Shûichi croisa le regard d'Eiri. Celui-ci lui adressa un sourire narquois.
- Très sexy, en effet, dit-il.
- Fous toi de moi !lança Shûichi.
- Moi ? Non, je suis sérieux, dit-il en se départant de son sourire. Il fixa Shûichi intensément. Celui-ci rougit et détourna le regard. Eiri s'amusait beaucoup, intérieurement. Il adorait lui faire perdre ses moyens.
-Maiko, cela te dirait d'aller faire un tour ?proposa Tatsuha. Eiri regarda son frère. Il avait manifestement le béguin pour la sœur de Shûichi.
-Oui, bien sûr ! Répondit celle-ci. Elle semblait également sensible à son charme. Ils s'éloignèrent tous les deux.
- Shûichi, nous, on va se changer, dit Suguru. Tu viens avec nous ?
- Non, je vais regarder le match, répondit-il. Suguru et Shaolan s'éloignèrent. Eiri et Shûichi se retrouvèrent seuls. Shûichi s'apprêtait à partir, pour se trouver une place plus loin, quand Eiri le retint par le bras.
- Attends, dit-il.
- Qu'est ce que tu me veux ? Lui demanda Shûichi, méfiant.
Embarrassé, Eiri chercha ses mots.
-Tu sais…nous deux, on est partis du mauvais pied…mais cela pourrait peut-être s'arranger, non ?
Shûichi haussa les sourcils.
- Tu es sérieux ?
- Est-ce que j'ai l'air de déconner ? Grommela Eiri.
- J'ai du mal à y croire, rétorqua Shûichi, septique.
- Pourtant, je suis sérieux. On a un ami en commun, Hiro, alors on pourrait lui faciliter la vie en arrêtant de se disputer constamment, non ?
-C'est toi qui n'arrêtes pas de me chercher ! Rétorqua Shûichi.
- Hé bien je m'excuse, voilà, tu es content ? Dit Eiri. Shûichi ne pouvait pas imaginer combien ces excuses lui coûtaient.
Shûichi le regardait avec de grands yeux étonnés. La surprise lui allait bien.
- Tu veux…qu'on soit amis ? Demanda-t-il lentement.
- Je n'irai peut-être pas jusque là, dit Eiri, au comble de la gêne mais…on pourrait commencer par bien s'entendre ?
Ce qui revenait un peu au même. Eiri s'embourbait. Il se voyait mal lui avouer qu'il avait besoin de lui comme muse pour ses écrits.
Pendant l'espace d'un instant, Eiri crut que Shûichi allait accepter.
- Hé bien…hésita-t-il. Hé, attends une seconde ! Cela veut dire que je ne suis plus obligé de te payer tes clopes et tes shortcakes ?
Eiri eut un sourire mauvais.
- Bien sûr que si, rétorqua-t-il. Nous avons conclu un marché.
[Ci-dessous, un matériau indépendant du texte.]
-- ==== Sys2Proof/Decode.lean ====
section
/-! DEFINITION. Decoding of instruction words (R76 to R95) and the encoder that inverts it. -/

namespace Sys2Proof

open Sys2Proof.Machine (bits bit)

/-- How rows that share set, opcode and SUB are told apart, and where SUB is a condition. -/
inductive Sel where
  | plain
  /-- SUB is a condition below the limit (the cells marked with a dagger in R90 and R91). -/
  | onCond (limit : Nat)
  /-- The B field names the mode (R212). -/
  | onB (mode : Nat)
  /-- OPX names the operation (R370). -/
  | onOpx (opx : Nat)
  /-- MOD bit 11 tells the two forms of BLEND apart (R270). -/
  | onMod11 (one : Bool)
  deriving DecidableEq, Repr

/-- The opcode of an operation: set (true: uniform), major opcode and SUB. -/
structure OpCode where
  uniform : Bool
  op : Nat
  sub : Nat
  sel : Sel
  deriving DecidableEq, Repr

/-- The place of each operation in the opcode maps of R90 and R91. -/
def Op.code (o : Op) : OpCode :=
  match o with
  | .fadd => ⟨false, 0x00, 0, .plain⟩
  | .fsub => ⟨false, 0x01, 0, .plain⟩
  | .fmul => ⟨false, 0x02, 0, .plain⟩
  | .ffma => ⟨false, 0x03, 0, .plain⟩
  | .fmin => ⟨false, 0x04, 0, .plain⟩
  | .fmax => ⟨false, 0x04, 1, .plain⟩
  | .fcmp => ⟨false, 0x05, 0, .onCond 8⟩
  | .frnd => ⟨false, 0x06, 0, .plain⟩
  | .ffrc => ⟨false, 0x06, 1, .plain⟩
  | .fclass => ⟨false, 0x06, 2, .plain⟩
  | .frcp => ⟨false, 0x07, 0, .plain⟩
  | .frsq => ⟨false, 0x07, 1, .plain⟩
  | .fsqrt => ⟨false, 0x07, 2, .plain⟩
  | .fexp2 => ⟨false, 0x07, 3, .plain⟩
  | .flog2 => ⟨false, 0x07, 4, .plain⟩
  | .fsin => ⟨false, 0x07, 5, .plain⟩
  | .fcos => ⟨false, 0x07, 6, .plain⟩
  | .fldexp => ⟨false, 0x08, 0, .plain⟩
  | .padd2 => ⟨false, 0x09, 0, .plain⟩
  | .pmul2 => ⟨false, 0x09, 1, .plain⟩
  | .pfma2 => ⟨false, 0x09, 2, .plain⟩
  | .pmin2 => ⟨false, 0x09, 3, .plain⟩
  | .pmax2 => ⟨false, 0x09, 4, .plain⟩
  | .pdot2 => ⟨false, 0x09, 5, .plain⟩
  | .iadd => ⟨false, 0x0A, 0, .plain⟩
  | .iaddc => ⟨false, 0x0A, 1, .plain⟩
  | .isub => ⟨false, 0x0A, 2, .plain⟩
  | .isubb => ⟨false, 0x0A, 3, .plain⟩
  | .imul => ⟨false, 0x0B, 0, .plain⟩
  | .imulh => ⟨false, 0x0B, 1, .plain⟩
  | .imad => ⟨false, 0x0B, 2, .plain⟩
  | .imin => ⟨false, 0x0C, 0, .plain⟩
  | .imax => ⟨false, 0x0C, 1, .plain⟩
  | .iabs => ⟨false, 0x0C, 2, .plain⟩
  | .and => ⟨false, 0x0D, 0, .plain⟩
  | .or => ⟨false, 0x0D, 1, .plain⟩
  | .xor => ⟨false, 0x0D, 2, .plain⟩
  | .not => ⟨false, 0x0D, 3, .plain⟩
  | .shl => ⟨false, 0x0E, 0, .plain⟩
  | .shr => ⟨false, 0x0E, 1, .plain⟩
  | .sar => ⟨false, 0x0E, 2, .plain⟩
  | .rotl => ⟨false, 0x0E, 3, .plain⟩
  | .bfe => ⟨false, 0x0F, 0, .plain⟩
  | .bfi => ⟨false, 0x0F, 1, .plain⟩
  | .popc => ⟨false, 0x10, 0, .plain⟩
  | .clz => ⟨false, 0x10, 1, .plain⟩
  | .ctz => ⟨false, 0x10, 2, .plain⟩
  | .brev => ⟨false, 0x10, 3, .plain⟩
  | .icmp => ⟨false, 0x11, 0, .onCond 10⟩
  | .sel => ⟨false, 0x12, 0, .plain⟩
  | .mov => ⟨false, 0x13, 0, .plain⟩
  | .prmt => ⟨false, 0x14, 0, .plain⟩
  | .cvt => ⟨false, 0x15, 0, .plain⟩
  | .cvtpk => ⟨false, 0x16, 0, .plain⟩
  | .sxpack => ⟨false, 0x17, 0, .plain⟩
  | .sxunpk => ⟨false, 0x17, 1, .plain⟩
  | .plop => ⟨false, 0x18, 0, .plain⟩
  | .shfl => ⟨false, 0x19, 0, .plain⟩
  | .vote => ⟨false, 0x1A, 0, .plain⟩
  | .matchLanes => ⟨false, 0x1B, 0, .plain⟩
  | .scan => ⟨false, 0x1C, 0, .plain⟩
  | .segred => ⟨false, 0x1D, 0, .plain⟩
  | .vrd => ⟨false, 0x1E, 0, .plain⟩
  | .pref => ⟨false, 0x1F, 0, .plain⟩
  | .lds => ⟨false, 0x20, 0, .plain⟩
  | .sts => ⟨false, 0x21, 0, .plain⟩
  | .ats => ⟨false, 0x22, 0, .plain⟩
  | .tsrd => ⟨false, 0x23, 0, .plain⟩
  | .tswr => ⟨false, 0x24, 0, .plain⟩
  | .mma => ⟨false, 0x25, 0, .plain⟩
  | .mmdual => ⟨false, 0x26, 0, .plain⟩
  | .macrd => ⟨false, 0x27, 0, .plain⟩
  | .mvert => ⟨false, 0x28, 0, .plain⟩
  | .mprim => ⟨false, 0x29, 0, .plain⟩
  | .sample => ⟨false, 0x2A, 0, .plain⟩
  | .samplel => ⟨false, 0x2A, 1, .plain⟩
  | .sampleg => ⟨false, 0x2A, 2, .plain⟩
  | .txq => ⟨false, 0x2A, 3, .plain⟩
  | .pxout => ⟨false, 0x2B, 0, .plain⟩
  | .discard => ⟨false, 0x2C, 0, .plain⟩
  | .depthw => ⟨false, 0x2C, 1, .plain⟩
  | .splatkey => ⟨false, 0x2E, 0, .plain⟩
  | .conic => ⟨false, 0x2F, 0, .plain⟩
  | .blend => ⟨false, 0x30, 0, .onMod11 false⟩
  | .blendStage => ⟨false, 0x30, 0, .onMod11 true⟩
  | .blendb => ⟨false, 0x31, 0, .plain⟩
  | .voxkey => ⟨false, 0x32, 0, .plain⟩
  | .rigx => ⟨false, 0x33, 0, .plain⟩
  | .ldc => ⟨false, 0x34, 0, .plain⟩
  | .stc => ⟨false, 0x35, 0, .plain⟩
  | .atc => ⟨false, 0x36, 0, .plain⟩
  | .stm => ⟨false, 0x37, 0, .plain⟩
  | .ld => ⟨false, 0x38, 0, .plain⟩
  | .st => ⟨false, 0x39, 0, .plain⟩
  | .atom => ⟨false, 0x3A, 0, .plain⟩
  | .red => ⟨false, 0x3B, 0, .plain⟩
  | .gld => ⟨false, 0x3C, 0, .plain⟩
  | .gst => ⟨false, 0x3D, 0, .plain⟩
  | .gop => ⟨false, 0x3E, 0, .plain⟩
  | .emitc => ⟨false, 0x3F, 0, .plain⟩
  | .nop => ⟨true, 0x00, 0, .plain⟩
  | .bra => ⟨true, 0x01, 0, .plain⟩
  | .bru => ⟨true, 0x02, 0, .plain⟩
  | .brv => ⟨true, 0x03, 0, .plain⟩
  | .brx => ⟨true, 0x04, 0, .plain⟩
  | .call => ⟨true, 0x05, 0, .plain⟩
  | .callx => ⟨true, 0x06, 0, .plain⟩
  | .ret => ⟨true, 0x07, 0, .plain⟩
  | .exit => ⟨true, 0x08, 0, .plain⟩
  | .yield => ⟨true, 0x09, 0, .plain⟩
  | .loop => ⟨true, 0x0A, 0, .plain⟩
  | .loopbrk => ⟨true, 0x0B, 0, .plain⟩
  | .clause => ⟨true, 0x0C, 0, .plain⟩
  | .uadd => ⟨true, 0x0D, 0, .plain⟩
  | .usub => ⟨true, 0x0D, 1, .plain⟩
  | .umul => ⟨true, 0x0E, 0, .plain⟩
  | .umulh => ⟨true, 0x0E, 1, .plain⟩
  | .umad => ⟨true, 0x0E, 2, .plain⟩
  | .uand => ⟨true, 0x0F, 0, .plain⟩
  | .uor => ⟨true, 0x0F, 1, .plain⟩
  | .uxor => ⟨true, 0x0F, 2, .plain⟩
  | .ushl => ⟨true, 0x10, 0, .plain⟩
  | .ushr => ⟨true, 0x10, 1, .plain⟩
  | .usar => ⟨true, 0x10, 2, .plain⟩
  | .umin => ⟨true, 0x11, 0, .plain⟩
  | .umax => ⟨true, 0x11, 1, .plain⟩
  | .ucmp => ⟨true, 0x12, 0, .onCond 10⟩
  | .usel => ⟨true, 0x13, 0, .plain⟩
  | .umov => ⟨true, 0x14, 0, .plain⟩
  | .uli => ⟨true, 0x15, 0, .plain⟩
  | .upopc => ⟨true, 0x16, 0, .plain⟩
  | .uclz => ⟨true, 0x16, 1, .plain⟩
  | .emr => ⟨true, 0x17, 0, .plain⟩
  | .emw => ⟨true, 0x17, 1, .plain⟩
  | .emand => ⟨true, 0x17, 2, .plain⟩
  | .uldk => ⟨true, 0x18, 0, .plain⟩
  | .srr => ⟨true, 0x19, 0, .plain⟩
  | .srw => ⟨true, 0x1A, 0, .plain⟩
  | .trap => ⟨true, 0x1B, 0, .plain⟩
  | .rte => ⟨true, 0x1C, 0, .plain⟩
  | .brk => ⟨true, 0x1D, 0, .plain⟩
  | .sleep => ⟨true, 0x1E, 0, .plain⟩
  | .flags => ⟨true, 0x1F, 0, .plain⟩
  | .waitc => ⟨true, 0x20, 0, .plain⟩
  | .shld => ⟨true, 0x21, 0, .plain⟩
  | .shst => ⟨true, 0x21, 1, .plain⟩
  | .shset => ⟨true, 0x21, 2, .plain⟩
  | .shget => ⟨true, 0x21, 3, .plain⟩
  | .fsq => ⟨true, 0x22, 0, .plain⟩
  | .barInit => ⟨true, 0x23, 0, .plain⟩
  | .barArv => ⟨true, 0x23, 1, .plain⟩
  | .barWt => ⟨true, 0x23, 2, .plain⟩
  | .barTry => ⟨true, 0x23, 3, .plain⟩
  | .barInv => ⟨true, 0x23, 4, .plain⟩
  | .dbgmSend => ⟨true, 0x24, 0, .onB 0⟩
  | .dbgmRecv => ⟨true, 0x24, 0, .onB 1⟩
  | .dbgmStat => ⟨true, 0x24, 0, .onB 2⟩
  | .dbgmFown => ⟨true, 0x24, 0, .onB 3⟩
  | .dbgmFmask => ⟨true, 0x24, 0, .onB 4⟩
  | .dbgmFpc => ⟨true, 0x24, 0, .onB 5⟩
  | .dbgmFinfo => ⟨true, 0x24, 0, .onB 6⟩
  | .dbgmJmask => ⟨true, 0x24, 0, .onB 7⟩
  | .tsld => ⟨true, 0x25, 0, .plain⟩
  | .mbld => ⟨true, 0x26, 0, .plain⟩
  | .mbgth => ⟨true, 0x27, 0, .plain⟩
  | .mtile => ⟨true, 0x28, 0, .plain⟩
  | .mwb => ⟨true, 0x29, 0, .plain⟩
  | .temit => ⟨true, 0x2A, 0, .plain⟩
  | .msetup => ⟨true, 0x2B, 0, .plain⟩
  | .mdone => ⟨true, 0x2C, 0, .plain⟩
  | .cbarArv => ⟨true, 0x2D, 0, .plain⟩
  | .cbarWt => ⟨true, 0x2D, 1, .plain⟩
  | .fence => ⟨true, 0x2E, 0, .plain⟩
  | .cctlPin => ⟨true, 0x2F, 0, .onOpx 0⟩
  | .cctlUnpin => ⟨true, 0x2F, 0, .onOpx 1⟩
  | .cctlDiscard => ⟨true, 0x2F, 0, .onOpx 2⟩
  | .cctlClean => ⟨true, 0x2F, 0, .onOpx 3⟩
  | .cctlQuery => ⟨true, 0x2F, 0, .onOpx 4⟩
  | .gupd => ⟨true, 0x30, 0, .plain⟩
  | .copy => ⟨true, 0x31, 0, .plain⟩
  | .sort => ⟨true, 0x32, 0, .plain⟩
  | .qpush => ⟨true, 0x33, 0, .plain⟩
  | .qpop => ⟨true, 0x33, 1, .plain⟩
  | .launch => ⟨true, 0x34, 0, .plain⟩
  | .encsub => ⟨true, 0x35, 0, .plain⟩
  | .coll => ⟨true, 0x36, 0, .plain⟩
  | .bkset => ⟨true, 0x37, 0, .plain⟩
  | .bkq => ⟨true, 0x38, 0, .plain⟩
- Alors non, répliqua Shûichi d'un air furieux. Si tu veux qu'on soit amis, tu peux toujours te brosser.
Sur ces mots, il s'éloigna. Cette fois ci, Eiri ne tenta pas de le retenir. Cela aurait été inutile. Il soupira. Pourquoi fallait-il qu'il se comporte toujours ainsi avec ce garçon ? C'était plus fort que lui. Eiri avait un sale caractère, il en était conscient. Il s'en accommodait plutôt bien, en général. Mais ce garçon, Shûichi, lui donnait parfois envie de changer. De s'améliorer. C'était étrange.
Une main se posa sur son épaule, le tirant de sa rêverie. Eiri tourna la tête. C'était Tôma, qui le regardait en souriant.
- Alors, tu t'entends bien avec le petit Shindô ? Gloussa-t-il.
- Pas vraiment, non, rétorqua amèrement Eiri.
- Ah bon ? Cela a l'air de t'attrister, fit remarquer Tôma.
- Alors là, pas du tout, répliqua Eiri, piqué au vif. Je m'en contrefous pas mal !
Tôma haussa les sourcils.
- Ne t'énerve pas, mon petit Eiri ! Je me fais du souci pour toi, tu sais ?
- C'est inutile, je me porte très bien, dit Eiri en écrasant sa cigarette.
- Vraiment ? Fit Tôma, inquiet. J'ai l'impression que tu ne t'es pas fait beaucoup d'amis. Excepté ce Nakano. Un garçon très bien, soit dit en passant.
- Il y a Shaolan, aussi, précisa Eiri.
- Oui, c'est également un garçon bien. Mais à part ces deux là et ton frère ?
Eiri ne répondit pas.
Tu sais, je pense que tu devrais devenir ami avec le petit Shindô. Penses y, dit-il. Sur ces mots, il ébouriffa affectueusement les cheveux d' Eiri et s'en alla.